Data records
──────────
-- ==== Sys2Proof/Machine/Constants.lean ====
section
/-! DEFINITION. The constants the document fixes (00_scope.md R5) and the parameter values the spec suggests (R6). -/

namespace Sys2Proof.Config

/-- `N_REG`: the target has sixteen register addresses, 0x00 to 0x0F. -/
def nReg : Nat := 16

/-- `WRITE_FLAG`: OR-ed into the address byte of a write frame. -/
def writeFlag : Byte := 0x80#8

/-- `DUMMY`: the byte clocked out for every payload byte of a read frame. -/
def dummy : Byte := 0xFF#8

/-- `HW_BIT_ORDER`. -/
def hwBitOrder : BitOrder := .msbFirst

/-- `SW_BIT_ORDER`: the order of the software-bus path, exposed so that a claim can name it (20_memory.md R42,
90_conflicts.md C1). -/
def swBitOrder : BitOrder := .lsbFirst

/-- `BITS_PER_BYTE`: clock pulses per transferred byte. -/
def bitsPerByte : Nat := 8

/-- CFG.BUS_SETTINGS: 500 kHz, most significant bit first, polarity 1 and phase 1 (10_state.md R19). -/
def busSettings : BusSettings := ⟨500000, hwBitOrder, true, true⟩

/-- `T_BASE_60`, `T_BASE_50`, `T_INC_60`, `T_INC_50`, in milliseconds. -/
def tBase60 : Nat := 155
def tBase50 : Nat := 185
def tInc60 : Nat := 34
def tInc50 : Nat := 40

/-- `CR1_TYPE_MASK`, `CR1_AVG_MASK`, `CR0_FILTER_MASK`. -/
def cr1TypeMask : Byte := 0x0F#8
def cr1AvgMask : Byte := 0x70#8
def cr0FilterMask : Byte := 0x01#8

/-- `TC_RESERVED_MASK`: the low 5 bits of the third linearised-temperature byte. -/
def tcReservedMask : Byte := 0x1F#8

/-- `TC_SHIFT`: the arithmetic right shift of the linearised code. -/
def tcShift : Nat := 5

/-- `TC_DIV = 2^7` and `CJ_DIV = 2^8`, by their exponents. -/
def tcDivLog : Nat := 7
def cjDivLog : Nat := 8

/-- IEEE 754 binary32: 24-bit significand, exponents -126 to 127 (R6, 41_decoder.md R98). -/
def binary32 : FloatFmt := ⟨24, -126, 127⟩

/-- The defaults of R6. PRESUMED for addresses and masks (the spec takes them from general knowledge of the chip),
DESIGN CHOICE for FLOAT_FMT and MAX_COUNT (the spec's suggestion): unsafe, log 4. Every claim over all states holds for
every other choice too: the parameters are fields of State. -/
def suggestedParams : Params where
  addrCr0 := 0x00#7
  addrCr1 := 0x01#7
  addrCjt := 0x0A#7
  addrLtc := 0x0C#7
  addrSr := 0x0F#7
  autoMask := 0x80#8
  oneShotMask := 0x40#8
  floatFmt := binary32
  maxCount := 16

end Sys2Proof.Config
end

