-- ==== Sys2Proof/Machine/Controller.lean ====
section
/-! DEFINITION. The controller macro-commands (42_controller.md): each a fixed sequence of complete frames, field arithmetic
and at most one DELAY; none keeps anything, none examines what it read, none can fail (R101). RDTC and RDCJ contain an
RDREGS of 3 and of 2 bytes (30_encoding.md R73), whose byte count has RDREGS's domain: at most MAX_COUNT, the bound of RBUF
(10_state.md R20; log 14). -/

namespace Sys2Proof.Machine

/-- The frames of a read-modify-write of one register. -/
def rmwFrames (a : Addr) : List (Addr × Nat) := [(a, 1), (a, 1)]

/-- The frames of TRIG. -/
def trigFrames (p : Params) : List (Addr × Nat) := [(p.addrCr0, 1), (p.addrCr1, 1), (p.addrCr0, 1)]

/-- The steps of SETTC (R103). -/
def setType (t : BitVec 4) (s : State) : State := rmw s.par.addrCr1 (fun v => insertType v t) s

/-- The initialisation BEGIN keeps of the hardware set-up: chip-select inactive and, in SW mode, the clock idle high (R102). -/
def idleLines (s : State) : State :=
  match s.cfg.mode with
  | .hw => driveCs true s
  | .sw => driveSck true (driveCs true s)

/-- The steps of TRIG: read CR0, read CR1, write CR0, wait (R110, R113). -/
def trigger (s : State) : State :=
  let s1 := readFrame s.par.addrCr0 1 s
  let c0 := s1.rbufByte 0
  let s2 := readFrame s1.par.addrCr1 1 s1
  let c1 := s2.rbufByte 0
  let s3 := writeFrame s2.par.addrCr0 [triggerValue s2.par c0] s2
  setPhase .idle (delay (waitMs c0 c1) (setPhase .wait s3))

/-- BEGIN (R102). -/
def execBegin (s : State) : Host.Outcome State Fault Refusal :=
  onTarget (rmwFrames s.par.addrCr1) s (giveResult .nothing (setType s.cfg.tcType (idleLines s)))

/-- SETTC t (R103). -/
def execSettc (t : BitVec 4) (s : State) : Host.Outcome State Fault Refusal :=
  onTarget (rmwFrames s.par.addrCr1) s (giveResult .nothing (setType t s))

/-- GETTC (R104). -/
def execGettc (s : State) : Host.Outcome State Fault Refusal :=
  let t := readFrame s.par.addrCr1 1 s
  onTarget [(s.par.addrCr1, 1)] s (giveResult (.tcType (extractType (t.rbufByte 0))) t)

/-- SETAVG s (R105). -/
def execSetavg (sel : BitVec 3) (s : State) : Host.Outcome State Fault Refusal :=
  onTarget (rmwFrames s.par.addrCr1) s (giveResult .nothing (rmw s.par.addrCr1 (fun v => insertSelector v sel) s))

/-- GETAVG (R106). -/
def execGetavg (s : State) : Host.Outcome State Fault Refusal :=
  let t := readFrame s.par.addrCr1 1 s
  onTarget [(s.par.addrCr1, 1)] s (giveResult (.count (countOf (extractSelector (t.rbufByte 0)))) t)

/-- SETNF f (R107). -/
def execSetnf (f : Bit) (s : State) : Host.Outcome State Fault Refusal :=
  onTarget (rmwFrames s.par.addrCr0) s (giveResult .nothing (rmw s.par.addrCr0 (fun v => insertFilter v f) s))

/-- GETNF (R108). -/
def execGetnf (s : State) : Host.Outcome State Fault Refusal :=
  let t := readFrame s.par.addrCr0 1 s
  onTarget [(s.par.addrCr0, 1)] s (giveResult (.bit (extractFilter (t.rbufByte 0))) t)

/-- TRIG (R110). -/
def execTrig (s : State) : Host.Outcome State Fault Refusal :=
  onTarget (trigFrames s.par) s (giveResult .nothing (trigger s))

/-- RDTC: TRIG, then the three bytes of the linearised temperature by RDREGS ADDR_LTC, 3, then DECTC (R114). -/
def execRdtc (s : State) : Host.Outcome State Fault Refusal :=
  let t := readFrame s.par.addrLtc 3 (trigger s)
  countChecked 3 s
    (onTarget (trigFrames s.par ++ [(s.par.addrLtc, 3)]) s (decodeLinear (t.rbufByte 0) (t.rbufByte 1) (t.rbufByte 2) t))

/-- RDCJ: TRIG, then the two bytes of the cold junction by RDREGS ADDR_CJT, 2, then DECCJ (R116). -/
def execRdcj (s : State) : Host.Outcome State Fault Refusal :=
  let t := readFrame s.par.addrCjt 2 (trigger s)
  countChecked 2 s
    (onTarget (trigFrames s.par ++ [(s.par.addrCjt, 2)]) s (decodeColdJunction (t.rbufByte 0) (t.rbufByte 1) t))

/-- RDFAULT: the fault status byte, untouched (R118). -/
def execRdfault (s : State) : Host.Outcome State Fault Refusal :=
  let t := readFrame s.par.addrSr 1 s
  onTarget [(s.par.addrSr, 1)] s (giveResult (.byte (t.rbufByte 0)) t)

end Sys2Proof.Machine
end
──────────
#### Exercise directions
Please copy each line of the entries in which the word "nothing" shows up.

#### Solution below
  onTarget (rmwFrames s.par.addrCr1) s (giveResult .nothing (setType s.cfg.tcType (idleLines s)))
  onTarget (rmwFrames s.par.addrCr1) s (giveResult .nothing (setType t s))
  onTarget (rmwFrames s.par.addrCr1) s (giveResult .nothing (rmw s.par.addrCr1 (fun v => insertSelector v sel) s))
  onTarget (rmwFrames s.par.addrCr0) s (giveResult .nothing (rmw s.par.addrCr0 (fun v => insertFilter v f) s))
  onTarget (trigFrames s.par) s (giveResult .nothing (trigger s))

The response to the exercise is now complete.